START Records for processing

/-- While PD_TIM runs: after 4,096 ns without a valid header on the active input of a member whose other input is valid, the
member takes over to the other ring, counted; where the other input is lost already, it becomes an island, counted, and with
ISLAND.MODE STOP every armed RING line trigger has a gap pending; 8,192 ns without a valid header on the active ring clear
LOCKED; DISCOVER longer than STARTTMO ends the start in role 0 with error 5 where the two rings of an originator disagree
and 1 otherwise; an accepted write of ZLK.CTRL with EN and START in role 0 begins a start: role 4, phase 0, error 0. A read
of ZLK.RPOS returns the low word and latches the upper one. (R68, R69, R70, R72, R74, R79, R81, R427.) -/
def Obligations.RingBreaks : Prop := ∀ (s : State), s.dev.live 4 = true →
  (∀ ring, s.dev.zrole = 2 → s.dev.on (inputOk ring) 0 = true → (s.dev.ringIn ring).lastNow + 4096 ≤ s.dev.now →
    (s.dev.on (inputOk (!ring)) 0 = true → s.dev.on ZLK_STAT_ACTIVE 0 = ring →
      ∃ t, exec (.zlkInputLost ring) s = .next t ∧ s.onlyRegs t [(.ZLK_STAT, 0), (.ZLK_BRKCNT, 0)] ∧
        t.dev.on ZLK_STAT_ACTIVE 0 = !ring ∧ t.dev.on ZLK_STAT_TAKEOVER 0 = true ∧ t.dev.on (inputOk ring) 0 = false ∧
        s.dev.counts t.dev ZLK_BRKCNT_TAKEOVER 0 1) ∧
    (s.dev.on (inputOk (!ring)) 0 = false →
      ∃ t, exec (.zlkInputLost ring) s = .next t ∧
        s.onlyRegs t ((.ZLK_STAT, 0) :: (.ZLK_BRKCNT, 0) :: (List.range 24).map (fun h => (.LTG_STAT, h))) ∧
        (s.dev.on ZLK_ISLAND_MODE 0 = false → ∀ h, h < 24 → s.dev.on LTG_CTRL_ARM h = true →
          s.dev.rf LTG_CTRL_SRC h = 3 → t.dev.on LTG_STAT_GAPPEND h = true) ∧
        t.dev.zrole = 3 ∧ t.dev.on ZLK_STAT_ISLANDSEEN 0 = true ∧ t.dev.on (inputOk ring) 0 = false ∧
        s.dev.counts t.dev ZLK_BRKCNT_ISLAND 0 1)) ∧
  (s.dev.on ZLK_STAT_LOCKED 0 = true → (s.dev.ringIn (s.dev.on ZLK_STAT_ACTIVE 0)).lastNow + 8192 ≤ s.dev.now →
    ∃ t, exec .zlkLockLost s = .next t ∧ s.onlyRegs t [(.ZLK_STAT, 0)] ∧ t.dev.on ZLK_STAT_LOCKED 0 = false) ∧
  (s.dev.zrole = 4 → s.dev.rf ZLK_STAT_PHASE 0 = 0 → s.dev.startRuns = true →
    s.dev.zlk.startNow + 1000 * s.dev.rf ZLK_STARTTMO_TMO 0 ≤ s.dev.now →
    ∃ t, exec .zlkStartTimeout s = .next t ∧ s.onlyRegs t [(.ZLK_STAT, 0)] ∧ t.dev.zrole = 0 ∧ t.dev.startRuns = false ∧
      t.dev.rf ZLK_STAT_ERR 0 =
        (if s.dev.zlk.originating = true ∧ ¬ (64 ≤ s.dev.zlk.pri.own ↔ 64 ≤ s.dev.zlk.rev.own) then 5 else 1)) ∧
  (∀ pth v, s.accepts pth .ZLK_CTRL 0 v → carried v ZLK_CTRL_EN = 1 → carried v ZLK_CTRL_START = 1 → s.dev.zrole = 0 →
    ∃ t, exec (.zlkCtrlStart pth v) s = .next t ∧ s.onlyRegs t [(.ZLK_CTRL, 0), (.ZLK_STAT, 0)] ∧ t.dev.zrole = 4 ∧
      t.dev.rf ZLK_STAT_PHASE 0 = 0 ∧ t.dev.rf ZLK_STAT_ERR 0 = 0 ∧ t.dev.startRuns = true ∧
      t.dev.zlk.originating = decide (carried v ZLK_CTRL_ROLE ≠ 2)) ∧
  (∀ pth, s.serves pth .ZLK_RPOS 0 → ∃ t, exec (.zlkRposRead pth) s = .next t ∧ s.onlyRegs t [] ∧
    t.dev.rdata = s.dev.zlk.rpos % 2 ^ 32 ∧ t.dev.rlatch .ZLK_RPOSH 0 pth = s.dev.zlk.rpos / 2 ^ 32 % 2 ^ 32 ∧
    t.dev.zlk = s.dev.zlk)

/-- The PGA and converter give CLPTGT plus the gain times the voltage in steps of 146.484375 uV, rounded with halves up,
limited to 0 to 16,383 (the gain 10^(GAIN/160), both sides of each comparison raised to the 160th power). A pixel of an
enabled channel of a fired line that is due, with its group on and the balls connected, not the last of its line nor of the
clamp window: v_in is AVnnP less its reference or AVnnN by INMODE, with the sign of POL; CDS takes the sample less the reset
level; the clamp adds VAL x 0.625 mV and the fetched trim code takes off 0.5 or 2 mV a step; the code is that of the
voltage, off by what the converter departs, with the coefficients of the slice that converts it; its corrected value uses
the PCT entry fetched for it (a neutral entry outside the window), with BYPASS it is 4x; the overrange flag is set by the
input, the voltage at the PGA or a raw code at either end of the range, is counted and shows its cause; nothing else of the
registers changes. (R87, R89, R94, R97, R99, R102, R104, R113, R116, R133, R135.) -/
def Obligations.PixelWords : Prop :=
  (∀ (tgt gain v : Nat), tgt ≤ 16383 →
    (let x := pgaCode tgt gain v;
      tgt ≤ x ∧ x ≤ 16383 ∧ (tgt < x → ((2 * (x - tgt) - 1) * 9375) ^ 160 ≤ (128 * v) ^ 160 * 10 ^ gain) ∧
      (x < 16383 → (128 * v) ^ 160 * 10 ^ gain < ((2 * (x - tgt) + 1) * 9375) ^ 160)) ∧
    (0 < v → let x := pgaCode tgt gain (-(v : Int));
      x ≤ tgt ∧ (x < tgt → ((2 * (tgt - x) - 1) * 9375) ^ 160 < (128 * v) ^ 160 * 10 ^ gain) ∧
      (0 < x → (128 * v) ^ 160 * 10 ^ gain ≤ ((2 * (tgt - x) + 1) * 9375) ^ 160))) ∧
  (∀ (s : State) (c num k : Nat) (sample reset : Balls) (dev : Int) (w : LineWork), c < 96 →
    s.dev.groupOn (c / 12) = true → s.dev.live 4 = true → s.dev.anx.released = true → s.dev.workOf (headOf c) = [w] →
    w.line.num = num → w.fired = true → w.scanJ = none → fieldOf w.line.snap AFE_CH_EN c ≠ 0 →
    tget w.came 0 c ≤ k + fieldOf w.line.snap AFE_HTIM_HLEAD (headOf c) → s.dev.pixelDue w c k = true →
    (∀ f ∈ s.dev.fetchesOf c, f.line ≠ num) → k + 1 < fieldOf w.line.snap AFE_HNPIX_NPIX (headOf c) →
    (k : Int) ≠ sx 14 (fieldOf w.line.snap AFE_CLPWIN_FIRST c) + 2 ^ fieldOf w.line.snap AFE_CLPWIN_CNT c - 1 →
    w.px.length + 1 < (enabledChans w.line.snap (headOf c)).length * fieldOf w.line.snap AFE_HNPIX_NPIX (headOf c) →
    let t := w.line.snap
    let vin (b : Balls) : Int := b.p - (if fieldOf t AFE_CH_INMODE c = 0 then b.ref else b.n)
    let sign : Int := if fieldOf t AFE_CH_POL c = 0 then 1 else -1
    let cds := fieldOf t AFE_CH_SAMP c ≠ 0
    let clamp : Int := sx 10 (fieldOf t AFE_CLP_VAL c) * 625
    let trim : Int := if k < fieldOf t PCU_WIN_LEN c ∧ fieldOf t AFE_CH_TRIMEN c ≠ 0 then
      sx 8 (tget w.trims 0 (pixKey c k)) * (if fieldOf t AFE_CH_TRNG c = 0 then 500 else 2000) else 0
    let held : Int := if fieldOf t AFE_CH_SAMP c ≠ 0 then sign * (vin sample - vin reset) else sign * vin sample
    let v : Int := held + clamp - trim
    let raw := (clampI 0 16383 ((pgaCode (fieldOf t AFE_CLPTGT_TGT c) (fieldOf t AFE_PGA_GAIN c) v : Int) + dev)).toNat
    let i := sliceIdx (c / 12) (converterOf t c k)
    let x := sliceCode raw (coefOfs t i) (coefGain t i)
    let beyond (b : Balls) : Prop := if fieldOf t AFE_CH_INMODE c = 0 then b.p < 200000 ∨ 2700000 < b.p else 1250000 < (vin b).natAbs
    let inp := beyond sample ∨ cds ∧ beyond reset
    let wide := v < -350000 ∨ 2450000 < v
    let ent := if k < fieldOf t PCU_WIN_LEN c then tget w.ents neutralPct (pixKey c k) else neutralPct
    let bypass := decide (fieldOf t PCU_HCFG_BYPASS (headOf c) ≠ 0)
    ∃ u, exec (.pixelWord c num k sample reset dev) s = .next u ∧ s.onlyRegs u [(.AFE_STAT, c), (.AFE_OVRCNT, c)] ∧
      (∃ (ovr : Bool) (w' : LineWork), (ovr = true ↔ inp ∨ wide ∨ raw = 0 ∨ raw = 16383) ∧
        u.dev.workOf (headOf c) = [w'] ∧ w'.line = w.line ∧
        tfind w'.px (pixKey c k) = some ⟨x, if bypass then 4 * x else correct x ent, ovr, if bypass then neutralPct else ent⟩ ∧
        s.dev.counts u.dev AFE_OVRCNT_PIX c (b2n ovr)) ∧
      (u.dev.on AFE_STAT_OVRIN c = true ↔ s.dev.on AFE_STAT_OVRIN c = true ∨ inp) ∧
      (u.dev.on AFE_STAT_OVRTRIM c = true ↔ s.dev.on AFE_STAT_OVRTRIM c = true ∨ wide) ∧
      (u.dev.on AFE_STAT_OVRCODE c = true ↔ s.dev.on AFE_STAT_OVRCODE c = true ∨ raw = 0 ∨ raw = 16383) ∧
      tget u.dev.pcu.legs 0 (2 * c + k % 2) = v)

/-- A write of AFE.SCANCTRL with START begins a phase scan of the written channel with no results; with STOP it ends one;
AFE.SCANDATA reads 0 while a scan runs, and otherwise the next result with its index, which advances modulo 64. A read of
PCU.STLINE returns the last line's number and latches its statistics for the path; a write of PCU.HSEL with LATCH copies the
head's histogram; a read of PCU.HDATA returns two bins and advances BIN by 2 modulo 256; a write of PCU.LWCTRL that sets EN
starts the line writer at slot 0 with the stride of the registers before the write. (R111, R137, R138, R141, R427.) -/
def Obligations.ScanAndStatistics : Prop :=
  (∀ (s : State) (pth : Path) (v : Word),
    (s.accepts pth .AFE_SCANCTRL 0 v → carried v AFE_SCANCTRL_START = 1 → carried v AFE_SCANCTRL_STOP = 0 →
      ∃ t, exec (.afeScanStart pth v) s = .next t ∧ s.onlyRegs t [(.AFE_SCANCTRL, 0)] ∧
        t.dev.on AFE_SCANCTRL_BUSY 0 = true ∧ t.dev.on AFE_SCANCTRL_DONE 0 = false ∧
        t.dev.rf AFE_SCANCTRL_CH 0 = carried v AFE_SCANCTRL_CH ∧ t.dev.pcu.scan = ⟨[], 0, 0⟩) ∧
    (s.accepts pth .AFE_SCANCTRL 0 v → carried v AFE_SCANCTRL_START = 0 → carried v AFE_SCANCTRL_STOP = 1 →
      s.dev.on AFE_SCANCTRL_BUSY 0 = true → ∃ t, exec (.afeScanStop pth v) s = .next t ∧
        s.onlyRegs t [(.AFE_SCANCTRL, 0)] ∧ t.dev.on AFE_SCANCTRL_BUSY 0 = false ∧ t.dev.pcu = s.dev.pcu) ∧
    (s.serves pth .AFE_SCANDATA 0 →
      (s.dev.on AFE_SCANCTRL_BUSY 0 = true → ∃ t, exec (.afeScandataRead pth) s = .next t ∧ s.onlyRegs t [] ∧
        t.dev.rdata = 0 ∧ t.dev.pcu = s.dev.pcu) ∧
      (s.dev.on AFE_SCANCTRL_BUSY 0 = false → ∃ t, exec (.afeScandataRead pth) s = .next t ∧ s.onlyRegs t [] ∧
        t.dev.rdata = tget s.dev.pcu.scan.results 0 s.dev.pcu.scan.next + s.dev.pcu.scan.next * 65536 ∧
        t.dev.pcu.scan.next = (s.dev.pcu.scan.next + 1) % 64 ∧ t.dev.pcu.scan.results = s.dev.pcu.scan.results))) ∧
  (∀ (s : State) (pth : Path) (h : Nat) (v : Word), h < 24 →
    (s.serves pth .PCU_STLINE h → ∃ t, exec (.statsLatchRead pth h) s = .next t ∧ s.onlyRegs t [] ∧
      t.dev.rdata = (tget s.dev.pcu.stats .reset h).line ∧
      t.dev.rlatch .PCU_STMAX h pth = (tget s.dev.pcu.stats .reset h).max ∧
      t.dev.rlatch .PCU_STSUM h pth = (tget s.dev.pcu.stats .reset h).sum % 2 ^ 32 ∧
      t.dev.rlatch .PCU_STCNT h pth = (tget s.dev.pcu.stats .reset h).cnt % 2 ^ 16 ∧ t.dev.pcu = s.dev.pcu) ∧
    (s.accepts pth .PCU_HSEL 0 v → carried v PCU_HSEL_LATCH = 1 → ∃ t, exec (.histogramLatch pth v) s = .next t ∧
      s.onlyRegs t [(.PCU_HSEL, 0)] ∧ t.dev.rf PCU_HSEL_BIN 0 = carried v PCU_HSEL_BIN ∧
      t.dev.pcu.hbuf = (tget s.dev.pcu.stats .reset (carried v PCU_HSEL_HEAD)).hist) ∧
    (s.serves pth .PCU_HDATA 0 → ∃ t, exec (.histogramRead pth) s = .next t ∧ s.onlyRegs t [(.PCU_HSEL, 0)] ∧
      let b := s.dev.rf PCU_HSEL_BIN 0 / 2 * 2
      t.dev.rdata = tget s.dev.pcu.hbuf 0 b % 65536 + tget s.dev.pcu.hbuf 0 (b + 1) % 65536 * 65536 ∧
      t.dev.rf PCU_HSEL_BIN 0 = (b + 2) % 256 ∧ t.dev.pcu = s.dev.pcu) ∧
    (s.accepts pth .PCU_LWCTRL h v → s.dev.on PCU_LWCTRL_EN h = false → carried v PCU_LWCTRL_EN = 1 →
      ∃ t, exec (.lineWriterEnable pth h v) s = .next t ∧ s.onlyRegs t [(.PCU_LWCTRL, h)] ∧
        t.dev.on PCU_LWCTRL_EN h = true ∧ tget t.dev.pcu.stride 0 h = lineStride s.dev.regs h ∧
        tget t.dev.pcu.slot 0 h = 0 ∧ t.dev.rf PCU_LWCTRL_DEPTH h = carried v PCU_LWCTRL_DEPTH))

END Records for processing

What needs to be done:
Find each line of the data above that holds the word "slot", then copy it.

Worked solution:
starts the line writer at slot 0 with the stride of the registers before the write. (R111, R137, R138, R141, R427.) -/
        tget t.dev.pcu.slot 0 h = 0 ∧ t.dev.rf PCU_LWCTRL_DEPTH h = carried v PCU_LWCTRL_DEPTH))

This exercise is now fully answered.